-- ==== Sys2Proof/Decode.lean ====
section
/-! DEFINITION. Bit encodings (spec/30_encoding.md R84 to R87), the operation maps (R90 to R94) as lists of rows, the decoder of
selection words, total and rejecting by name, and the encoder. The rows are those of the maps in the spec, in their order. -/

namespace Sys2Proof

/-- R84. -/
def SymCode.bits : SymCode → BitVec 2
  | .short => 0b00#2
  | .medium => 0b01#2
  | .long => 0b10#2
  | .unknown => 0b11#2

/-- R84, read backwards. -/
def symOfBits (b : BitVec 2) : SymCode :=
  if b = 0b00#2 then .short else if b = 0b01#2 then .medium else if b = 0b10#2 then .long else .unknown

/-- R85. -/
def BdState.bits : BdState → BitVec 2
  | .seek => 0b00#2
  | .expect => 0b01#2
  | .read => 0b10#2

/-- R85, read backwards; `11` is reserved. -/
def bdStateOfBits (b : BitVec 2) : Option BdState :=
  if b = 0b00#2 then some .seek else if b = 0b01#2 then some .expect else if b = 0b10#2 then some .read else none

/-- R86. -/
def RunState.bits : RunState → BitVec 2
  | .run => 0b00#2
  | .done => 0b01#2
  | .halt => 0b10#2

/-- R86, read backwards; `11` is reserved. -/
def runOfBits (b : BitVec 2) : Option RunState :=
  if b = 0b00#2 then some .run else if b = 0b01#2 then some .done else if b = 0b10#2 then some .halt else none

/-- R87. -/
def ErrCode.bits : ErrCode → BitVec 3
  | .none => 0#3
  | .expectedM => 1#3
  | .shortByte => 2#3
  | .parity => 3#3
  | .badPair => 4#3
  | .longByte => 5#3
  | .cntOvf => 6#3

/-- A row fits a word when the word's bits under the mask are the row's pattern. -/
def SelRow.fits {n : Nat} {α : Type} (r : SelRow n α) (w : BitVec n) : Bool :=
  w &&& r.mask == r.pat

/-- The operation of the first row that fits. The rows of each map do not overlap, so the order decides nothing. -/
def lookupRow {n : Nat} {α : Type} (rows : List (SelRow n α)) (w : BitVec n) : Option α :=
  (rows.find? fun r => r.fits w).map fun r => r.op

/-- The operation map of `T[4:0] = {rst, sample_valid, eos, run[1:0]}` (R90). -/
def topRows : List (SelRow 5 TopOp) :=
  [ ⟨0b10000#5, 0b10000#5, .reset⟩,
    ⟨0b11100#5, 0b00000#5, .idle⟩,
    ⟨0b11111#5, 0b01000#5, .sample⟩,
    ⟨0b11111#5, 0b01100#5, .sampleEos⟩,
    ⟨0b11111#5, 0b00100#5, .eos⟩,
    ⟨0b11011#5, 0b01001#5, .ignore⟩,
    ⟨0b11011#5, 0b01010#5, .ignore⟩,
    ⟨0b11111#5, 0b00101#5, .ignore⟩,
    ⟨0b11111#5, 0b00110#5, .ignore⟩ ]

/-- The operation map of `E[4:0] = {have_prev, d_gt, a_nn, b_neg, cnt_max}` (R91). -/
def edgeRows : List (SelRow 5 EdOp) :=
  [ ⟨0b10000#5, 0b00000#5, .prime⟩,
    ⟨0b10001#5, 0b10001#5, .ovf⟩,
    ⟨0b11111#5, 0b11110#5, .edge⟩,
    ⟨0b11001#5, 0b10000#5, .count⟩,
    ⟨0b11101#5, 0b11000#5, .count⟩,
    ⟨0b11111#5, 0b11100#5, .count⟩ ]

/-- The operation map of `C[0] = {last}` (R92). -/
def calRows : List (SelRow 1 CalOp) :=
  [ ⟨0b1#1, 0b0#1, .collect⟩,
    ⟨0b1#1, 0b1#1, .finish⟩ ]

/-- The operation map of `P[2:0] = {lt_s, lt_m, lt_l}` (R93). Its `x` positions give the priority order, so the words that no
ordered thresholds produce are decoded as the pattern says (log entry 16). -/
def clsRows : List (SelRow 3 PcOp) :=
  [ ⟨0b100#3, 0b100#3, .short⟩,
    ⟨0b110#3, 0b010#3, .medium⟩,
    ⟨0b111#3, 0b001#3, .long⟩,
    ⟨0b111#3, 0b000#3, .unknown⟩ ]

/-- The operation map of `B[6:0] = {bd_state[1:0], ph, h_code[1:0], c[1:0]}` (R94). -/
def blkRows : List (SelRow 7 BdOp) :=
  [ ⟨0b1100011#7, 0b0000000#7, .skip⟩,
    ⟨0b1100011#7, 0b0000001#7, .skip⟩,
    ⟨0b1100011#7, 0b0000011#7, .skip⟩,
    ⟨0b1100011#7, 0b0000010#7, .foundLong⟩,
    ⟨0b1100011#7, 0b0100001#7, .start⟩,
    ⟨0b1100011#7, 0b0100000#7, .errExpectedM⟩,
    ⟨0b1100011#7, 0b0100010#7, .errExpectedM⟩,
    ⟨0b1100011#7, 0b0100011#7, .errExpectedM⟩,
    ⟨0b1110000#7, 0b1000000#7, .latch⟩,
    ⟨0b1111111#7, 0b1010001#7, .bit0⟩,
    ⟨0b1111111#7, 0b1010100#7, .bit1⟩,
    ⟨0b1111111#7, 0b1011001#7, .byteEnd⟩,
    ⟨0b1111111#7, 0b1011000#7, .dataEnd⟩,
    ⟨0b1111111#7, 0b1010000#7, .badPair⟩,
    ⟨0b1111111#7, 0b1010010#7, .badPair⟩,
    ⟨0b1111111#7, 0b1010011#7, .badPair⟩,
    ⟨0b1111111#7, 0b1010101#7, .badPair⟩,
    ⟨0b1111111#7, 0b1010110#7, .badPair⟩,
    ⟨0b1111111#7, 0b1010111#7, .badPair⟩,
    ⟨0b1111111#7, 0b1011010#7, .badPair⟩,
    ⟨0b1111111#7, 0b1011011#7, .badPair⟩,
    ⟨0b1111100#7, 0b1011100#7, .badPair⟩ ]

/-- Which top-level operation a word selects; `none` for the reserved words `0xx11` of R90. -/
def decodeTop (t : BitVec 5) : Option TopOp := lookupRow topRows t

/-- Which edge detector operation a word selects (R91). -/
def decodeEdge (e : BitVec 5) : Option EdOp := lookupRow edgeRows e

/-- Which calibrator operation a word selects (R92). -/
def decodeCal (c : BitVec 1) : Option CalOp := lookupRow calRows c

/-- Which classifier operation a word selects (R93). -/
def decodeCls (p : BitVec 3) : Option PcOp := lookupRow clsRows p

/-- Which block decoder operation a word selects; `none` for the reserved words `11xxxxx` of R94. -/
def decodeBlk (b : BitVec 7) : Option BdOp := lookupRow blkRows b

/-- The operation with its operand, the sample on the port. -/
def TopOp.instr (o : TopOp) (v : Sample) : Instr :=
  match o with
  | .reset => .reset
  | .idle => .idle
  | .sample => .sample v
  | .sampleEos => .sampleEos v
  | .eos => .eos
  | .ignore => .ignore

/-- The operation with its operand, the sample. -/
def EdOp.instr (o : EdOp) (v : Sample) : Instr :=
  match o with
  | .prime => .edPrime v
  | .count => .edCount v
  | .edge => .edEdge v
  | .ovf => .edOvf v

/-- The operation with its operand, the width. -/
def CalOp.instr (o : CalOp) (w : Width) : Instr :=
  match o with
  | .collect => .calCollect w
  | .finish => .calFinish w

/-- The operation with its operand, the width. -/
def PcOp.instr (o : PcOp) (w : Width) : Instr :=
  match o with
  | .short => .pcShort w
  | .medium => .pcMedium w
  | .long => .pcLong w
  | .unknown => .pcUnknown w

/-- The result code of a classifier operation (third column of R93). -/
def PcOp.code (o : PcOp) : SymCode :=
  match o with
  | .short => .short
  | .medium => .medium
  | .long => .long
  | .unknown => .unknown

/-- The operation with its operand, the symbol `(c, w)`. -/
def BdOp.instr (o : BdOp) (c : SymCode) (w : Width) : Instr :=
  match o with
  | .skip => .bdSkip c
  | .foundLong => .bdFoundLong
  | .start => .bdStart
  | .errExpectedM => .bdErrExpectedM c w
  | .latch => .bdLatch c w
  | .bit0 => .bdBit0
  | .bit1 => .bdBit1
  | .byteEnd => .bdByteEnd
  | .dataEnd => .bdDataEnd
  | .badPair => .bdBadPair c w

/-- The symbol code in bits `c[1:0]` of a block decoder word (R94). -/
def blkWordSym (b : BitVec 7) : SymCode := symOfBits (b.extractLsb' 0 2)

/-- The decoder: the operation a selection word selects, with its operand, or the reason it selects none. -/
def decode : SelWord → Except DecodeReject Instr
  | .top t v =>
    match decodeTop t with
    | some o => .ok (o.instr v)
    | none => .error (.topReserved t)
  | .edge e v =>
    match decodeEdge e with
    | some o => .ok (o.instr v)
    | none => .error (.noRow .edge)
  | .cal c w =>
    match decodeCal c with
    | some o => .ok (o.instr w)
    | none => .error (.noRow .cal)
  | .cls p w =>
    match decodeCls p with
    | some o => .ok (o.instr w)
    | none => .error (.noRow .cls)
  | .blk b w =>
    match decodeBlk b with
    | some o => .ok (o.instr (blkWordSym b) w)
    | none => .error (.blkReserved b)

/-- A block decoder word with the symbol code `c` in its low bits (R94). -/
def blkWord (high : BitVec 5) (c : SymCode) : BitVec 7 := high ++ c.bits

/-- The encoder: the selection word of spec/opcode_table.json's row for the operation, its `x` bits 0 where the operand does not
fill them, with the operand on the unit's input. -/
def encode : Instr → SelWord
  | .reset => .top 0b10000#5 0
  | .idle => .top 0b00000#5 0
  | .sample v => .top 0b01000#5 v
  | .sampleEos v => .top 0b01100#5 v
  | .eos => .top 0b00100#5 0
  | .ignore => .top 0b01001#5 0
  | .edPrime v => .edge 0b00000#5 v
  | .edCount v => .edge 0b10000#5 v
  | .edEdge v => .edge 0b11110#5 v
  | .edOvf v => .edge 0b10001#5 v
  | .calCollect w => .cal 0b0#1 w
  | .calFinish w => .cal 0b1#1 w
  | .pcShort w => .cls 0b100#3 w
  | .pcMedium w => .cls 0b010#3 w
  | .pcLong w => .cls 0b001#3 w
  | .pcUnknown w => .cls 0b000#3 w
  | .bdSkip c => .blk (blkWord 0b00000#5 c) 0
  | .bdFoundLong => .blk 0b0000010#7 0
  | .bdStart => .blk 0b0100001#7 0
  | .bdErrExpectedM c w => .blk (blkWord 0b01000#5 c) w
  | .bdLatch c w => .blk (blkWord 0b10000#5 c) w
  | .bdBit0 => .blk 0b1010001#7 0
  | .bdBit1 => .blk 0b1010100#7 0
  | .bdByteEnd => .blk 0b1011001#7 0
  | .bdDataEnd => .blk 0b1011000#7 0
  | .bdBadPair c w => .blk (blkWord (0b101#3 ++ c.bits) c) w

/-- The unit a selection word belongs to. -/
def SelWord.tag : SelWord → UnitTag
  | .top _ _ => .top
  | .edge _ _ => .edge
  | .cal _ _ => .cal
  | .cls _ _ => .cls
  | .blk _ _ => .blk

/-- A selection word's bits as the number spec/opcode_table.json gives (bit 0 least significant). -/
def SelWord.num : SelWord → Nat
  | .top t _ => t.toNat
  | .edge e _ => e.toNat
  | .cal c _ => c.toNat
  | .cls p _ => p.toNat
  | .blk b _ => b.toNat

/-- How many bits a unit's selection word has (R90 to R94). -/
def UnitTag.width : UnitTag → Nat
  | .top => 5
  | .edge => 5
  | .cal => 1
  | .cls => 3
  | .blk => 7

/-- The selection word of a unit with the bits of `n`, its operand 0. -/
def UnitTag.word (u : UnitTag) (n : Nat) : SelWord :=
  match u with
  | .top => .top (BitVec.ofNat 5 n) 0
  | .edge => .edge (BitVec.ofNat 5 n) 0
  | .cal => .cal (BitVec.ofNat 1 n) 0
  | .cls => .cls (BitVec.ofNat 3 n) 0
  | .blk => .blk (BitVec.ofNat 7 n) 0

/-- A table word of `nbits` bits can be a word of the unit: exactly the unit's bits, or those bits filled up to whole bytes. -/
def UnitTag.takes (u : UnitTag) (nbits : Nat) : Bool :=
  nbits == u.width || (decide (0 < nbits) && nbits % 8 == 0)

/-- The `match` word of each row of spec/opcode_table.json, in the table's order. -/
def tableWords : List SelWord :=
  [encode .reset, encode .idle, encode (.sample 0), encode (.sampleEos 0), encode .eos, encode .ignore] ++
  [encode (.edPrime 0), encode (.edCount 0), encode (.edEdge 0), encode (.edOvf 0)] ++
  [encode (.calCollect 0), encode (.calFinish 0)] ++
  [encode (.pcShort 0), encode (.pcMedium 0), encode (.pcLong 0), encode (.pcUnknown 0)] ++
  [encode (.bdSkip .short), encode .bdFoundLong, encode .bdStart, encode (.bdErrExpectedM .short 0),
    encode (.bdLatch .short 0)] ++
  [encode .bdBit0, encode .bdBit1, encode .bdByteEnd, encode .bdDataEnd, encode (.bdBadPair .short 0)]

/-- The word's decoding is an operation. -/
def SelWord.selects (sw : SelWord) : Bool :=
  match decode sw with
  | .ok _ => true
  | .error _ => false

/-- Which unit's selection word a bare number of the table stands for. The table numbers the words of five units alike, so one
number can be a word of several (00 is one of all five): the number is read as the first row, in the table's order, whose own
`match` word it is, and where it is no row's, as a word of the first unit that decodes it (DESIGN CHOICE, safe, log entry 10). -/
def tableWord (nbits n : Nat) : Option SelWord :=
  match tableWords.find? fun sw => sw.tag.takes nbits && sw.num == n with
  | some sw => some sw
  | none =>
    ([UnitTag.top, .edge, .cal, .cls, .blk].filter fun u => u.takes nbits && decide (n < 2 ^ u.width)).map
      (fun u => u.word n) |>.find? fun sw => sw.selects

/-- The operation the decoder reads from a word numbered as spec/opcode_table.json numbers it. -/
def decodeTableWord (nbits w : Nat) : Option Instr :=
  match tableWord nbits w with
  | some sw =>
    match decode sw with
    | .ok i => some i
    | .error _ => none
  | none => none

end Sys2Proof
end

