-- ==== Sys2Proof/Certificates/Slice0/Obligations.lean ====
section
/-! DEFINITION. The statements about the model, in the order of OBLIGATIONS.json. Each docstring names the rules of spec/ it
formalises. Record equations give an operation's result and its frame at once: a field not named is unchanged. The inputs to come, the
strobes and the trace are the lists `stim`, `out` and `trace` (log entries 1 and 2), and a step reads the sample through `portSample`,
which is the identity on samples that fit the port (log entry 6). -/

open Sys2Proof Sys2Proof.Machine

/-! ### Reset, the clock edge and the top-level operations -/

/-- spec/44_top_level.md R193 and spec/10_state.md R46: a word with `rst = 1` is `RESET`, whatever its other bits; it gives every
register its reset value from every state, and starts the trace again. That it leaves the inputs still to come (`t.stim = s.stim`) is
the model's choice of log entry 1, and that no strobe is left (`t.out = []`) is that of log entry 2. -/
def Obligations.ResetLoadsEveryRegister : Prop :=
  (∀ (x : BitVec 4) (v : Sample), decode (.top (0b1#1 ++ x) v) = .ok .reset) ∧
  ∀ s : State, ∃ t : State, exec .reset s = .next t ∧
    t.ed = { havePrev := false, prev := 0, cnt := 0 } ∧ t.pos = 0 ∧
    t.cal = { calN := 0, calBuf := List.replicate s.cfg.calCount 0 } ∧
    (s.cfg.calBypass = false → t.cls = { s0 := 0, thS := 0, thM := 0, thL := 0, thValid := false }) ∧
    (s.cfg.calBypass = true → t.cls.s0 = s.cfg.s0Preset ∧ t.cls.thValid = true ∧ t.cls.thS = s.cfg.kS * s.cfg.s0Preset ∧
      t.cls.thM = s.cfg.kM * s.cfg.s0Preset ∧ t.cls.thL = s.cfg.kL * s.cfg.s0Preset ∧
      (Config.SourceConstants s.cfg → t.cls.thS = 110 * s.cfg.s0Preset ∧ t.cls.thM = 154 * s.cfg.s0Preset ∧
        t.cls.thL = 209 * s.cfg.s0Preset)) ∧
    t.bd = { bdState := .seek, ph := false, hCode := .short, hW := 0, acc := 0, nbits := 0 } ∧ t.run = .run ∧
    t.err = { errCode := .none, errACode := .short, errAW := 0, errBCode := .short, errBW := 0, errN := 0, errAcc := 0,
              errPos := 0 } ∧
    t.trace = [] ∧ t.out = [] ∧ t.stim = s.stim ∧ t.cfg = s.cfg

/-- spec/00_scope.md R6, R7 (defaults) and R8 (constraints); the state after reset is what `RESET` gives in the default
configuration. That nothing is on the inputs then is the model's choice (log entry 1), and so is `s0Preset := 0`, for which R7 gives
no default (log entry 3). -/
def Obligations.ResetStateHasTheDefaultConfiguration : Prop :=
  State.reset.cfg = { edgeThreshold := 2000, calCount := 100, calRank := 50, kS := 110, kM := 154, kL := 209, kDen := 100,
                      sampleW := 16, cntW := 32, posW := 64, calBypass := false, s0Preset := 0 } ∧
  State.reset.cfg.Valid ∧
  ∀ s : State, s.cfg = Config.default → s.stim = [] → exec .reset s = .next State.reset
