/-- A pair that is none of the two bits and the two markers is illegal (R173). -/
theorem blockOp_illegalPair {a c : SymCode}
    (h : (a, c) ∉ [(SymCode.short, SymCode.medium), (.medium, .short), (.long, .medium), (.long, .short)]) :
    blockOp .read true a c = .badPair := by
  simp only [List.mem_cons, Prod.mk.injEq, List.not_mem_nil, or_false, not_or] at h
  obtain ⟨hbit0, hbit1, hbyteEnd, hdataEnd⟩ := h
  simp [blockOp, hbit0, hbit1, hbyteEnd, hdataEnd]

/-- An append is counted, up to ten (spec/10_state.md R34). -/
theorem appendBit_nbits_val (bit : Bool) (s : State) :
    (appendBit bit s).bd.nbits.val = min (s.bd.nbits.val + 1) 10 := rfl

/-- With fewer than nine bits stored, the bit appended goes to the next place and the others stay (R168). -/
theorem getLsbD_appendBit {s : State} {i : Nat} (bit : Bool) (hn : s.bd.nbits.val < 9) (hi : i < 9) :
    (appendBit bit s).bd.acc.getLsbD i = if i = s.bd.nbits.val then bit else s.bd.acc.getLsbD i := by
  rw [appendBit_bd, if_pos hn]
  simpa using getLsbD_setAccBit ⟨s.bd.nbits.val, hn⟩ ⟨i, hi⟩ bit s.bd.acc

/-- With nine bits stored, no further bit is (R168). -/
theorem appendBit_acc_of_full {s : State} (bit : Bool) (hn : 9 ≤ s.bd.nbits.val) :
    (appendBit bit s).bd.acc = s.bd.acc := by
  rw [appendBit_bd, if_neg (by omega)]

/-- The state `BD.BIT0` and `BD.BIT1` answer (R166, R167). -/
theorem exec_bdBit (bit : Bool) (s : State) :
    exec (if bit then .bdBit1 else .bdBit0) s = .next (setPh false (appendBit bit s)) := by
  cases bit <;> rfl

/-- Adding up bits counts the ones among them. -/
theorem sum_map_toNat (p : Nat → Bool) (l : List Nat) : (l.map fun i => (p i).toNat).sum = l.countP p := by
  induction l with
  | nil => rfl
  | cons i l ih => cases h : p i <;> simp [ih, h, Nat.add_comm]

/-- R170: the parity holds when the ones among the nine bits are odd in number. -/
theorem parOk_iff (a : Acc) : parOk a = true ↔ (List.range 9).countP (fun i => a.getLsbD i) % 2 = 1 := by
  rw [parOk, popcount, sum_map_toNat, beq_iff_eq]

/-- Bit `i` of the byte of an accumulator is the `i`-th bit received (R171). -/
theorem getLsbD_accByte (a : Acc) {i : Nat} (hi : i < 8) : (accByte a).getLsbD i = a.getLsbD i := by
  simp [accByte, hi]

/-- Too few bits at the byte marker (R207). -/
theorem exec_bdByteEnd_of_few {s : State} (hn : s.bd.nbits.val < 9) :
    exec .bdByteEnd s = .next (raiseFatal .shortByte { n := BitVec.ofNat 4 s.bd.nbits.val } s) :=
  if_pos hn

/-- Too many bits at the byte marker (R210). -/
theorem exec_bdByteEnd_of_many {s : State} (hn : s.bd.nbits.val = 10) :
    exec .bdByteEnd s = .next (raiseFatal .longByte { n := 10 } s) := by
  simp [exec, execBdByteEnd, hn]
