-- ==== Sys2Proof/Machine/Waveform.lean ====
section
/-! DEFINITION. What follows from a pulse sequence outside the block: the flat list of its durations (spec/20_memory.md
rule R41), its duration (spec/42_pulse_tx.md rule R133), and the waveform a sink that honours the contract puts on the
air (rule R134). No command depends on any of these. -/

namespace Sys2Proof.Machine

/-- Pair `p` is durations `2p` (its mark) and `2p+1` (its space) (R41). -/
def flat : List Pair → List Nat
  | [] => []
  | p :: ps => p.mark :: p.space :: flat ps

/-- The number of 1 bits of a frame (R133 `n1`). -/
def onesCount (f : Frame) : Nat :=
  ((List.range 48).map (fun i => (f.getLsbD i).toNat)).sum

/-- `Len(f)`, the duration of one sequence in microseconds (R133). -/
def sequenceLength (cfg : Cfg) (f : Frame) : Nat :=
  cfg.tHdrMark + cfg.tHdrSpace + 48 * cfg.tBitMark + onesCount f * cfg.tOneSpace
    + (48 - onesCount f) * cfg.tZeroSpace + cfg.tFtrMark + cfg.tFtrSpace

/-- A stretch of the on-air waveform: carrier on or off, and for how long. -/
structure Stretch where
  carrierOn : Bool
  length : Nat
deriving DecidableEq, Repr

/-- One replay: carrier on during every mark and off during every space (R134). -/
def onAirOnce : List Pair → List Stretch
  | [] => []
  | p :: ps => ⟨true, p.mark⟩ :: ⟨false, p.space⟩ :: onAirOnce ps

/-- The idle time the sink itself inserts between two replays: `gap` if and only if `SINK_ADDS_GAP` (R134). -/
def sinkGap (cfg : Cfg) (gap : Nat) : List Stretch :=
  if cfg.sinkAddsGap then [⟨false, gap⟩] else []

/-- The sequence replayed `n` times, with the sink's gap between replays (R134). -/
def onAir (cfg : Cfg) (ps : List Pair) (gap : Nat) : (n : Nat) → List Stretch
  | 0 => []
  | 1 => onAirOnce ps
  | n + 2 => onAirOnce ps ++ sinkGap cfg gap ++ onAir cfg ps gap (n + 1)

end Sys2Proof.Machine
end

******************************

Reproduce verbatim only the segment of the listing bounded by the line containing "stay (R168). -/" and the line containing "in number. -/", with both boundary lines included.

▶ [Task output]:
/-- With fewer than nine bits stored, the bit appended goes to the next place and the others stay (R168). -/
theorem getLsbD_appendBit {s : State} {i : Nat} (bit : Bool) (hn : s.bd.nbits.val < 9) (hi : i < 9) :
    (appendBit bit s).bd.acc.getLsbD i = if i = s.bd.nbits.val then bit else s.bd.acc.getLsbD i := by
  rw [appendBit_bd, if_pos hn]
  simpa using getLsbD_setAccBit ⟨s.bd.nbits.val, hn⟩ ⟨i, hi⟩ bit s.bd.acc

/-- With nine bits stored, no further bit is (R168). -/
theorem appendBit_acc_of_full {s : State} (bit : Bool) (hn : 9 ≤ s.bd.nbits.val) :
    (appendBit bit s).bd.acc = s.bd.acc := by
  rw [appendBit_bd, if_neg (by omega)]

/-- The state `BD.BIT0` and `BD.BIT1` answer (R166, R167). -/
theorem exec_bdBit (bit : Bool) (s : State) :
    exec (if bit then .bdBit1 else .bdBit0) s = .next (setPh false (appendBit bit s)) := by
  cases bit <;> rfl

/-- Adding up bits counts the ones among them. -/
theorem sum_map_toNat (p : Nat → Bool) (l : List Nat) : (l.map fun i => (p i).toNat).sum = l.countP p := by
  induction l with
  | nil => rfl
  | cons i l ih => cases h : p i <;> simp [ih, h, Nat.add_comm]

/-- R170: the parity holds when the ones among the nine bits are odd in number. -/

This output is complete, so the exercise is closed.